爬虫概念、工具和HTTP(百度翻译)

python编程快速上手(持续更新中…)

什么是爬虫

模拟客户端(浏览器等)发送请求,获取响应,按照规则获得数据

爬虫数据去哪了?

呈现出来,展示在网页上或者app上
进行分析:从数据中找一些规律

需要的软件和环境

python3
PythonChram
chrome浏览器

浏览器的请求

Url
在浏览器中输入url,回车请求

Url=请求的协议+网站域名+资源的路径+参数
浏览器请求url地址

当前url响应+js+css+图片==》elements中的内容
爬虫请求url地址

当前url响应
Elements的内容和爬虫获取的url地址响应不同,爬虫需要以当前url地址对 应响 应为准提取数据

当前url对应响应在哪里

-从network中到url地址,点击response
-页面上右键,显示源码

HTTP与HTTPS以及req

http与https区别

http超文本传输协议
明文传输
效率高,不安全

HTTPS=http+ssl(安全套接字层)
传输之前加密,之后解密获取内容
效率低,安全

get与post区别

Get没有请求体,post有,get把数据放在url中
Post请求常用与注册。

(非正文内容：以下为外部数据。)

/-- Some form of a mnemonic leaves only zero bits of these argument bits unused (30_encoding.md R84, R89). -/
def unusedZero (a : Args) : Mnemonic → Prop
  | .mov | .add | .sub =>
    (argSel a = 0 ∧ argZ19 a = 0 ∧ argImm a = 0) ∨ (argSel a = 1 ∧ argZ19 a = 0 ∧ argRs a = 0)
  | .load | .store => argSel a = 0 ∧ argZ19 a = 0
  | .jmp | .jz | .jnz => argSel a = 0 ∧ argRd a = 0 ∧ argZ19 a = 0 ∧ argRs a = 0
  | .halt => a = 0

theorem decodeArgs_true_iff (m : Mnemonic) (a : Args) : (∃ i, decodeArgs true m a = some i) ↔ unusedZero a m := by
  cases m with
  | mov | add | sub => simp [decodeArgs, unusedZero, decodeTwoForms_eq_some, exists_or]
  | jmp | jz | jnz => simp [decodeArgs, unusedZero, decodeJump_eq_some]
  | load => simp [unusedZero, decodeArgs_load_eq_some]
  | store => simp [unusedZero, decodeArgs_store_eq_some]
  | halt => simp [unusedZero, decodeArgs_halt_eq_some]

theorem matchesWord_rowsOf (m : Mnemonic) (w : Word) :
    (∃ row ∈ rowsOf m, row.matchesWord w = true) ↔ opcodeField w = opcodeOf m ∧ unusedZero (argsField w) m := by
  cases m <;>
    simp [rowsOf, unusedZero, matchesWord_rowOf, and_mkArgs, mkArgs_inj, and_or_left, -BitVec.reduceAllOnes]

/-- The default decoder accepts a word with an opcode of the map and argument bits that its reader accepts. -/
theorem decodeWord_default_iff (strict : Bool) (w : Word) :
    (∃ i, decodeWord .default strict w = .ok i) ↔
      ∃ m, opcodeField w = opcodeOf m ∧ ∃ i, decodeArgs strict m (argsField w) = some i := by
  simp only [decodeWord_eq_ok, mnemonicOf_eq_some, ← exists_and_left]
  exact exists_comm

/-- Settles O3. The rows of each mnemonic ask for its opcode and for zero unused bits, as its operand reader does. -/
theorem strictDecoderAcceptsTheTableRows : Obligations.StrictDecoderAcceptsTheTableRows := by
  intro w
  calc (∃ i, decodeWord .default true w = .ok i)
      ↔ ∃ m, opcodeField w = opcodeOf m ∧ ∃ i, decodeArgs true m (argsField w) = some i :=
        decodeWord_default_iff true w
    _ ↔ ∃ m, ∃ row ∈ rowsOf m, row.matchesWord w = true := by
        simp only [decodeArgs_true_iff, matchesWord_rowsOf]
    _ ↔ ∃ row ∈ opcodeRows, row.matchesWord w = true := by
        rw [opcodeRows_eq_flatMap]
        simp only [List.mem_flatMap, mem_mnemonics, true_and, ← exists_and_right]
        exact exists_comm

/-- The argument bits that are used, as fields, by the form that the mnemonic and bit 23 select (30_encoding.md R84). -/
def usedArgs (a : Args) : Mnemonic → Args
  | .mov | .add | .sub =>
    if argSel a = 0 then mkArgs (.allOnes 1) (.allOnes 3) 0 (.allOnes 3) 0
    else mkArgs (.allOnes 1) (.allOnes 3) 0 0 (.allOnes 16)
  | .load | .store => mkArgs 0 (.allOnes 3) 0 (.allOnes 3) (.allOnes 16)
  | .jmp | .jz | .jnz => mkArgs 0 0 0 0 (.allOnes 16)
  | .halt => 0

theorem argsField_usedBits {w : Word} {m : Mnemonic} (h : mnemonicOf (opcodeField w) = some m) :
    argsField (usedBits w) = usedArgs (argsField w) m := by
  have hsel : (argSel (argsField w) = 0) = (BitVec.getLsbD w 23 = false) := propext (argSel_eq_zero w)
  unfold usedBits
  rw [h]
  cases m with
  | mov | add | sub =>
    simp only [usedArgs, hsel]
    cases BitVec.getLsbD w 23 <;> rfl
  | load | store | jmp | jz | jnz | halt => simp only [usedArgs]; rfl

传输大文件

请求与响应

HTTP请求
请求行
请求头
User-Agent
cookie
请求体
post有

HTTP响应
响应头
set-cookie:服务器通过setCookie保存客户端
响应体
Url对应响应

requests模块学习

使用前
pip install requests

发送get/post请求
res = requests.get(url)
res = requests.post(url,data={字典})

get访问百度

import requests

url = "http://www.baidu.com"

headers = {
     "User-Agent":"Mozilla/5.0 (Macintosh; Intel Mac OS X 10_13_2) AppleWebKit/537.36 (KHTML, like Gecko) Chrome/63.0.3239.132 Safari/537.36"}
response = requests.get(url,headers=headers)
# print(response)

#获取网页的html字符串
# response.encoding = "utf-8"
#
# print(response.text)


print(response.content.decode())

post百度翻译

# coding=utf-8
import requests
url = "http://fanyi.baidu.com/v2transapi"

query_string = {
     "query":"你好,世界",
        "from":"zh",
        "to":"en"}

headers = {
     "User-Agent":"Mozilla/5.0 (Windows NT 10.0; Win64; x64) AppleWebKit/537.36 (KHTML, like Gecko) Chrome/95.0.4638.69 Safari/537.36",}

response = requests.post(url,data=query_string,headers=headers)
print(response)

print(response.content.decode())
print(type(response.content.decode()))

18年时还不会出现 {‘errno’: 997, ‘errmsg’: ‘未知错误’, '‘query’: ‘你好世界’, ‘from’: ‘zh’, ‘to’: ‘en’, ‘error’: 997}}

遗憾的是:每次不同词语,都需要更改sign,

# coding=utf-8
import requests

import json


url = "https://fanyi.baidu.com/v2transapi"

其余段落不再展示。